Polacy "pokochali" niewielkie mieszkania. W ostatnich latach przybywa ofert na lokale wyjątkowo małe - mierzące od niespełna siedmiu do kilkunastu metrów kwadratowych. W jaki sposób deweloperom udaje się wprowadzić na rynek nieruchomości, których oficjalnie nie można nazwać mieszkaniem?
Te, zgodnie z przepisami wprowadzonymi w roku 2018, muszą mieć powierzchnię co najmniej 25 m.kw. Inwestorzy znaleźli jednak sposób, by oferować mniejsze "M". Oficjalnie są one lokalami użytkowymi, a nie mieszkalnymi. To pozwala na legalną sprzedaż, ale jest przyczyną zasadniczego problemu. Na tego typu lokal VAT jest wyższy. Wynosi aż 23 proc. zamiast standardowych ośmiu. Stąd ceny sięgające 15-18 tys. zł za metr.

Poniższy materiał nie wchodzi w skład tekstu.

-- ==== Sys2Proof/Machine/Release.lean ====
section
/-! DEFINITION. The release engine of a port (11_scheduling_shaping_policing.md): the promised phase (R274), the excess phase (R276),
gates (R285), shaper charges (R277), and the discards at the head of a queue: uncorrectable rooms (R209, R305), port-down flush
(R260) and age (R324). -/

namespace Sys2Proof.Machine

/-! ### What a port may release -/

/-- Wire time of a frame at a port in quanta (R273). -/
def State.wireQ (s : State) (p len : Nat) : Nat := frameQ (addBytes len (s.egress p).oPort) (s.portRate p)

/-- The gate of the queue stays open for the head frame, under every list that acts in its wire time (R285, R288). -/
def State.gateAllows (s : State) (p : Nat) (u : Queue) (len : Nat) : Bool :=
  openAcross u.tc s.follower (s.follower + s.wireQ p len) (s.gatePlan p)

/-- The head frame's rooms are all in H (R212, R213). -/
def Queue.headReady (u : Queue) : Bool :=
  match u.pkts with
  | [] => false
  | k :: _ => u.cpages.isEmpty || decide (k.units ≤ u.hRooms)

/-- The head was admitted 240 s ago or earlier: it is discarded, and never released (R324). -/
def State.headAged (s : State) (u : Queue) : Bool :=
  match u.pkts with
  | [] => false
  | k :: _ => decide (k.admitted + 240 * qSec ≤ s.follower)

/-- Backlogged, and its class not paused (R83, R84). -/
def State.queueWaits (s : State) (p : Nat) (u : Queue) : Bool :=
  match u.pkts with
  | [] => false
  | k :: _ => !s.pausedFor p k.pkt.pp.tc (decide (0 < s.heldRate u))

/-- Passport length of the head frame. -/
def Queue.headLen (u : Queue) : Nat :=
  match u.pkts with
  | [] => 0
  | k :: _ => k.pkt.pp.length

/-- Member of E at V (R274). -/
def State.inPromised (s : State) (p v : Nat) (u : Queue) : Bool :=
  decide (0 < s.heldRate u) && decide (u.vs ≤ v) && s.queueWaits p u

/-- Eligible in the excess phase, but for the gate (R276). -/
def State.inExcess (s : State) (p : Nat) (u : Queue) : Bool :=
  s.queueWaits p u && (u.gRate == 0 || u.excessEn) && u.credit s.cyc

/-! ### The promised phase (R274) -/

/-- The member with the smallest VF_q, ties to the lowest queue number. -/
def smallestVf : List (Nat × Queue) → Option (Nat × Queue)
  | [] => none
  | e :: t =>
    match smallestVf t with
    | none => some e
    | some b => if b.2.vf < e.2.vf then some b else some e

def State.promisedPick (s : State) (p : Nat) (ok : Queue → Bool) : Option Nat :=
  if !s.portOpen p s.follower then none
  else (smallestVf ((s.portQueues p).filter fun (_, u) => s.inPromised p (s.vNow p) u && ok u)).map (·.1)

/-! ### The excess phase (R276) -/

/-- Band, weight and deficit of a child at `level`. -/
def State.childRec (s : State) (level ix : Nat) : Nat × Nat × Int :=
  if level = 4 then ((s.queue ix).prio, (s.queue ix).weight, (s.queue ix).deficit)
  else ((s.nodeAt level ix).prio, (s.nodeAt level ix).weight, (s.nodeAt level ix).deficit)

/-- Eligible: its own shaper, and a child that is. -/
def State.eligible (s : State) (ok : Queue → Bool) : Nat → Nat → Bool
  | 0, ix => ok (s.queue ix)
  | f + 1, ix => (s.nodeAt (3 - f) ix).credit s.cyc && (s.kids (3 - f) ix).any fun i => s.eligible ok f i

/-- A child in the round: the charge of the frame that it would release, when it is eligible. -/
structure Turn where
  ix : Nat
  charge : Option Nat
  deficit : Int
  quantum : Nat
deriving DecidableEq, Repr

/-- Deficit round robin over the children of a band, the pointer at the head of the list. -/
def drr : Nat → List Turn → Option (Nat × List Turn)
  | 0, _ => none
  | _ + 1, [] => none
  | fuel + 1, c :: t =>
    let serve := c.charge.any fun b => decide ((b : Int) ≤ c.deficit)
    if serve then some (c.ix, { c with deficit := c.deficit - (c.charge.getD 0 : Nat) } :: t)
    else match t ++ [c] with
      | [] => none
      | n :: r => drr fuel ({ n with deficit := n.deficit + n.quantum } :: r)

/-- The children with the pointer's first; one that the pointer only now reaches adds its quantum. -/
def rotateTo (ptr : Option Nat) (l : List Turn) : List Turn :=
  let at_ := ptr.getD 0
  let r := (l.filter fun c => decide (at_ ≤ c.ix)) ++ (l.filter fun c => decide (c.ix < at_))
  match r with
  | [] => []
  | c :: t => if ptr = some c.ix then r else { c with deficit := c.deficit + c.quantum } :: t

/-- Choose the queue that an element releases; the state keeps the deficits and pointers of the round. -/
def State.choose (s : State) (p : Nat) (ok : Queue → Bool) : Nat → Nat → Option (Nat × State)
  | 0, ix => some (ix, s)
  | f + 1, ix =>
    let level := 3 - f
    let all := (s.kids level ix).filter fun i => s.backlogged f i
    let el := all.filter fun i => s.eligible ok f i
    match (el.map fun i => (s.childRec (level + 1) i).1).min? with
    | none => none
    | some band =>
      let turns := (all.filter fun i => (s.childRec (level + 1) i).1 == band).map fun i =>
        let r := s.childRec (level + 1) i
        ({ ix := i, deficit := r.2.2, quantum := max 1 r.2.1 * 256
           charge := if el.contains i then
               (s.choose p ok f i).map fun c => addBytes (s.queue c.1).headLen (s.egress p).oPort
             else none } : Turn)
      let node := s.nodeAt level ix
      match drr (66 * turns.length + 1) (rotateTo (node.rr.find? band) turns) with
      | none => none
      | some (sel, l) =>
        let s := l.foldl (fun s c => s.setDeficit (level + 1) c.ix c.deficit) s
        let s := s.updNode (nodeKey level ix) fun n => { n with rr := n.rr.ins band sel }
        s.choose p ok f sel

def State.excessPick (s : State) (p : Nat) (ok : Queue → Bool) : Option (Nat × State) :=
  let ok' := fun u => s.inExcess p u && ok u
  if s.eligible ok' 4 p then s.choose p ok' 4 p else none

/-! ### Release -/

/-- Charge the shapers of a queue and of every element above it (R277). -/
def State.chargeAll (s : State) (n len : Nat) (path : Path4) : State :=
  let c := s.cyc
  let s := s.updQueue n fun q => q.charge c len
  [nodeKey 3 path.l3, nodeKey 2 path.l2, nodeKey 1 path.l1, nodeKey 0 path.port].foldl
    (fun s k => s.updNode k fun x => x.charge c len) s

/-- Tags after the promised phase has released a queue's head (R274). -/
def State.nextTag (s : State) (p n : Nat) : State :=
  s.updQueue n fun u =>
    { u with vs := u.vf
             vf := if u.pkts.isEmpty then u.vf
                   else u.vf + s.tagStep p (s.heldRate u) (addBytes u.headLen (s.egress p).oPort) }

/-- The finish tag of a new head after a discard of the old one, which no phase has released. -/
def State.reTag (s : State) (p n : Nat) : State :=
  s.updQueue n fun u =>
    if u.pkts.isEmpty then u
    else { u with vf := u.vs + s.tagStep p (s.heldRate u) (addBytes u.headLen (s.egress p).oPort) }

def queueDepart (item : Nat) : CtrName := ⟨0x11, 0, item⟩
def innPort (item : Nat) : CtrName := ⟨0x0E, 2, item⟩

/-- A selected head frame whose rooms or page read uncorrectable is dropped (R209, R216, R305). -/
def State.dropPoisoned (s : State) (n p : Nat) (k : QPkt) : State :=
  (((s.bump (innPort 0) p).capturePkt 9 k.pkt).dropHead n agentDiscard).dropRef k.pkt

/-- Take the head off its queue and release it (R273, R274, R277). -/
def State.releaseHead (s : State) (p n : Nat) (prom : Bool) (k : QPkt) : State :=
  let u := s.queue n
  let path := s.pathOf u
  let len := k.pkt.pp.length
  let w := max 46812 (s.wireQ p len)
  let e := s.egress p
  let start := if s.elapsedQ - e.nextRel < 81920 then e.nextRel else s.elapsedQ
  let s := (s.dropHead n agentDepart).updQueue n fun u => { u with outstanding := u.outstanding + 1 }
  let s := s.chargeAll n len path
  let s := if prom then s.nextTag p n else s
  let s := s.clearDeficits n path
  let s := s.updEgress p fun e =>
    { e with nextRel := start + w, released := e.released ++ [{ pkt := k.pkt, bound := k.bound, oldList := k.oldList, queue := n }] }
  let s := s.bumpPair (queueDepart 0) n len
  let s := if prom then s.bump (queueDepart 2) n else s
  s.tileEvent (queueTile n) (if prom then 0x42 else 0x43)

/-- Count the heads that R285 holds, once each. -/
def State.noteGateHeld (s : State) (p : Nat) : State :=
  let v := s.vNow p
  (s.portQueues p).foldl (fun s (n, u) =>
    match u.pkts with
    | [] => s
    | k :: t =>
      if !k.gateHeld && (s.inPromised p v u || s.inExcess p u) && !s.gateAllows p u u.headLen then
        ((s.updQueue n fun u => { u with pkts := { k with gateHeld := true } :: t }).bump ⟨0x11, 2, 1⟩ p).tileEvent (queueTile n)
          0x44
      else s) s

/-- A queue selected with its head in C counts PULL_LATE, once (R213). -/
def State.notePullLate (s : State) (p n : Nat) : State :=
  let u := s.queue n
  match u.pkts with
  | [] => s
  | k :: t =>
    if u.headReady || k.pullLate then s
    else ((s.updQueue n fun u => { u with pkts := { k with pullLate := true } :: t }).bump (innPort 1) p).tileEvent (queueTile n) 0x45

/-- The port's choice now: queue, promised phase, and the state after the round. -/
def State.select (s : State) (p : Nat) (ready : Bool) : Option (Nat × Bool × State) :=
  let ok := fun u : Queue => !s.headAged u && s.gateAllows p u u.headLen && (!ready || u.headReady)
  match s.promisedPick p ok with
  | some n => some (n, true, s)
  | none => (s.excessPick p ok).map fun r => (r.1, false, r.2)

/-- R273 to R277, R285, R213: a port's release opportunity; `out` says how the head's first room reads. -/
def execReleaseOpportunity (dt : Nat) (port : Fin 48) (out : Fin 3) (s : State) : Host.Outcome State Fault Refusal :=
  let s := s.pass dt
  let p := port.val
  if !s.portUp p || decide (s.elapsedQ < (s.egress p).nextRel) then ans s
  else
    let s := (s.syncV p).noteGateHeld p
    let s := match s.select p false with
      | some (n, _, _) => s.notePullLate p n
      | none => s
    match s.select p true with
    | none => ans s
    | some (n, prom, s') =>
      match (s'.queue n).pkts with
      | [] => ans s
      | k :: _ =>
        let read (s : State) : State × Bool := s.readChain (s.queuePart n) k.chain (s.chainRooms k.chain) out
        if k.poisoned || (read s).2 then
          let path := s.pathOf (s.queue n)
          ans ((((read s).1.dropPoisoned n p k).reTag p n).clearDeficits n path)
        else ans ((read s').1.releaseHead p n prom k)

/-! ### Flush and age -/

/-- R260: DOWN_HOLD_US has expired: the packets of the port are discarded. -/
def execDownFlush (dt : Nat) (port : Fin 48) (s : State) : Host.Outcome State Fault Refusal :=
  let s := s.pass dt
  match (s.port port).downAt with
  | none => ans s
  | some (c, t0) => if c + (s.egress port).downHold * cycUs ≤ s.cyc then ans (s.flushDown port t0) else ans s

/-- R324: the head packet of a queue was admitted 240 s ago or earlier: it is discarded. -/
def execAgeDiscard (dt : Nat) (q : Fin 1048576) (s : State) : Host.Outcome State Fault Refusal :=
  let s := s.pass dt
  let u := s.queue q
  match u.pkts with
  | [] => ans s
  | k :: _ =>
    if !s.headAged u then ans s
    else
      let s := ((s.dropHead q agentDiscard).dropRef k.pkt).bump ⟨0x11, 2, 0⟩ k.pkt.pp.port
      ans ((s.reTag k.pkt.pp.port q).clearDeficits q (s.pathOf u))

end Sys2Proof.Machine
end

Bartłomiej Kuźniar, koordynator projektów inwestycyjnych w firmie Saveinvest Sp. z o.o., cytowany przez portal Interia.pl, wymienia więcej komplikacji wynikających z prawnego statusu mikroapartamentu. - Każdy bank odmówi kredytowania, a przynajmniej nie udzieli kredytu hipotecznego kupującemu - wyjaśnia ekspert. Lokal użytkowy nie może być bowiem traktowany jak mieszkaniowy.
Zdaniem eksperta kłopotliwe może być nawet osiągnięcie zysku z wynajmu mikromieszkania. - Ponownie trzeba będzie go obciążyć podatkiem VAT - wyjaśnia.
Marcin Jańczuk, ekspert Metrohouse, w rozmowie z Business Insiderem ocenił, kogo mikromieszkania mogą interesować. - To nie są mieszkania, które traktowałbym jako docelowe. Raczej nie wyobrażam sobie sytuacji, by mogła tam żyć rodzina. To propozycja dla singla, który traktuje mieszkanie jak hotel, a więc korzysta z możliwości, jakie daje duże miasto, większość dnia spędza w pracy - wyjaśnia ekspert.
>> Eleganckie i ciekawe kolekcje mebli znajdziesz na Abra Meble
I wyjaśnia, że deweloperzy w tego typu mieszkaniach często nie przewidują nawet miejsca na pralkę. Zakładają, że lokatorzy będą korzystać ze wspólnej pralni lub punktu usługowego na zewnątrz.
Regulacje, które od 2018 roku określają minimalną wielkość mieszkania, przyniosły więcej zmian. Część można uznać za korzystne dla projektantów. Pralka nie musi już bowiem znajdować się w łazience. Wcześniejsze przepisy nakazywały bowiem, by tylko w tym pomieszczeniu znajdował się odpływ.
Nowe regulacje pozwalają też na umieszczenie aneksu kuchennego w kawalerce. Wcześniej musiał znajdować się w oddzielnym pomieszczeniu. Zniesiono też wymóg minimalnych wymiarów pomieszczeń - wcześniej kuchnia w kawalerce musiała mieć co najmniej 1,8 m2. Dziś przepisy tej kwestii już nie regulują.